Когда марксизм стал господствующей идеологией, многие воспринимали его поверхностно, либо старались более гуманистично его интерпретировать, не понимая его человеконенавистнической сути. Глубокое и искреннее принятие марксизма приводило к полному подавлению личностного начала. При этом даже добрый и чувствительный человек на коммунистических мероприятиях превращался в зверя, требуя смерти “вредителям” и “врагам народа”. Принятие марксизма людьми творческими неизбежно приводило к сложнейшему внутреннему конфликту между отождествлением себя с заданной коммунистической системой ролью (своим энергийным воплощением) и своей творческой сущностью. Если творческое начало оказывалось достаточно сильно, то обуздать его становилось невозможно, и титаномахия, развернутая в обществе против всех творческих людей, переносилась в глубину души творческого человека, ставшего коммунистом. Стремление к уничтожению собственного творческого начала означало для него стремление к уничтожению себя. Кульминацией этой внутренней титаномахии являлся суицид, тягу к которому неизбежно испытывали все по настоящему творческие люди, ставшие коммунистами.

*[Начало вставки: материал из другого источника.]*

/-- The device table, one row at a time. -/
theorem deviceAt_cases (b : Bool) (a : Word) :
    (a.toNat < 0x100 ∧ b = true ∧ deviceAt b a = .bootRom a.toNat) ∨
    (a.toNat < 0x8000 ∧ (0x100 ≤ a.toNat ∨ b = false) ∧ deviceAt b a = .cartRom a.toNat) ∨
    (0x8000 ≤ a.toNat ∧ a.toNat < 0xA000 ∧ deviceAt b a = .vram (a.toNat - 0x8000)) ∨
    (0xA000 ≤ a.toNat ∧ a.toNat < 0xC000 ∧ deviceAt b a = .cartRam (a.toNat - 0xA000)) ∨
    (0xC000 ≤ a.toNat ∧ a.toNat < 0xFE00 ∧ deviceAt b a = .wram (a.toNat % 0x2000)) ∨
    (0xFE00 ≤ a.toNat ∧ a.toNat < 0xFEA0 ∧ deviceAt b a = .oam (a.toNat - 0xFE00)) ∨
    (0xFF80 ≤ a.toNat ∧ a.toNat < 0xFFFF ∧ deviceAt b a = .hram (a.toNat - 0xFF80)) ∨
    deviceAt b a = .unmapped ∨ (deviceAt b a).addr? = some a := by
  have hlt := a.isLt
  by_cases h0 : a.toNat < 0x100 ∧ b = true
  · exact .inl ⟨h0.1, h0.2, by rw [h0.2]; exact deviceAt_bootRom a h0.1⟩
  have h0' : a.toNat < 0x8000 → 0x100 ≤ a.toNat ∨ b = false := by
    intro _
    cases b
    · exact .inr rfl
    · left; simp at h0; exact h0
  right
  by_cases h1 : a.toNat < 0x8000
  · exact .inl ⟨h1, h0' h1, deviceAt_rom b a h1 (h0' h1)⟩
  right
  by_cases h2 : a.toNat < 0xA000
  · exact .inl ⟨by omega, h2, deviceAt_vram b a (by omega) h2⟩
  right
  by_cases h3 : a.toNat < 0xC000
  · exact .inl ⟨by omega, h3, deviceAt_cartRam b a (by omega) h3⟩
  right
  by_cases h4 : a.toNat < 0xFE00
  · exact .inl ⟨by omega, h4, deviceAt_wram b a (by omega) h4⟩
  right
  by_cases h5 : a.toNat < 0xFEA0
  · exact .inl ⟨by omega, h5, deviceAt_oam b a (by omega) h5⟩
  right
  by_cases h6 : a.toNat < 0xFF00
  · exact .inr (.inl (deviceAt_gap b a (by omega) h6))
  by_cases h7 : a.toNat < 0xFF80
  · right
    rw [deviceAt_page b a (by omega) h7]
    rcases pageDevice_addr ⟨a.toNat - 0xFF00, by omega⟩ with h | h
    · exact .inl h
    · right
      dsimp only at h
      cases hw : (pageDevice (a.toNat - 0xFF00)).addr? with
      | none => rw [hw] at h; simp at h
      | some w =>
        rw [hw] at h
        simp only [Option.map_some, Option.some.injEq] at h
        exact congrArg some (BitVec.eq_of_toNat_eq (by omega))
  by_cases h8 : a.toNat < 0xFFFF
  · exact .inl ⟨by omega, h8, deviceAt_hram b a (by omega) h8⟩
  right; right
  have : a = 0xFFFF := BitVec.eq_of_toNat_eq (by show a.toNat = 65535; omega)
  subst this
  rw [deviceAt_ie]
  rfl

/-- What a device tells of the address it stands at. -/
def Device.fits (dev : Device) (b : Bool) (a : Word) : Prop :=
  match dev with
  | .bootRom k => k = a.toNat ∧ a.toNat < 0x100 ∧ b = true
  | .cartRom k => k = a.toNat ∧ a.toNat < 0x8000 ∧ (0x100 ≤ a.toNat ∨ b = false)
  | .vram k => k = a.toNat - 0x8000 ∧ 0x8000 ≤ a.toNat ∧ a.toNat < 0xA000
  | .cartRam k => k = a.toNat - 0xA000 ∧ 0xA000 ≤ a.toNat ∧ a.toNat < 0xC000
  | .wram k => k = a.toNat % 0x2000 ∧ 0xC000 ≤ a.toNat ∧ a.toNat < 0xFE00
  | .oam k => k = a.toNat - 0xFE00 ∧ 0xFE00 ≤ a.toNat ∧ a.toNat < 0xFEA0
  | .hram k => k = a.toNat - 0xFF80 ∧ 0xFF80 ≤ a.toNat ∧ a.toNat < 0xFFFF
  | .io r => a = r.addr
  | .dma => a = 0xFF46
  | .ppu r => a = r.addr
  | .bootUnmap => a = 0xFF50
  | .ie => a = 0xFFFF
  | .unmapped => True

В самой коммунистической символике отчетливо выражен некрофильный характер. Серп в мифологии традиционно понимался как символ смерти - аналог косы смерти. Сам по себе красный цвет еще не означает некрофилию, как и сама по себе свастика не обозначает фашизм. Как и всякий символ, цвет советского флага следует рассматривать в контексте данной ситуации. Знак серпа однозначно указывает, что красный цвет - это цвет проливаемой крови. Герб же Советского Союза полностью сделан как аналог надгробного венка.

Не следует думать, что коммунистические вожди специально продумывали подобные детали, скорее они бессознательно выразили скрытую тягу к смерти, которая обуславливается самой природой коммунистической идеологии.

Нет нужды перечислять деятелей искусства, кончивших самоубийством в Советском Союзе, они и так достаточно известны, следует лишь сказать об эстетизации смерти и ярко выраженной некрофилии, которую мы обнаруживаем в творчестве современных деятелей культуры, начавших исповедовать тоталитарные идеи. От начала и до конца пропитана некрофилией газета писателя Э.Лимонова “Лимонка”. Теме суицида посвящает свои песни ставший красным Егор Летов. Смерть Курехина, по словам БГ, также была связана с внутренним противоречием в душе музыканта, ставшего фашистом. (Следует заметить, что к фашизму в полной мере следует отнести все то, что мы говорили и о коммунизме. Ведь красный цвет смерти характерен не только для Советского флага, но и для гитлеровского, и для флага современных русских фашистов - баркашевцев.)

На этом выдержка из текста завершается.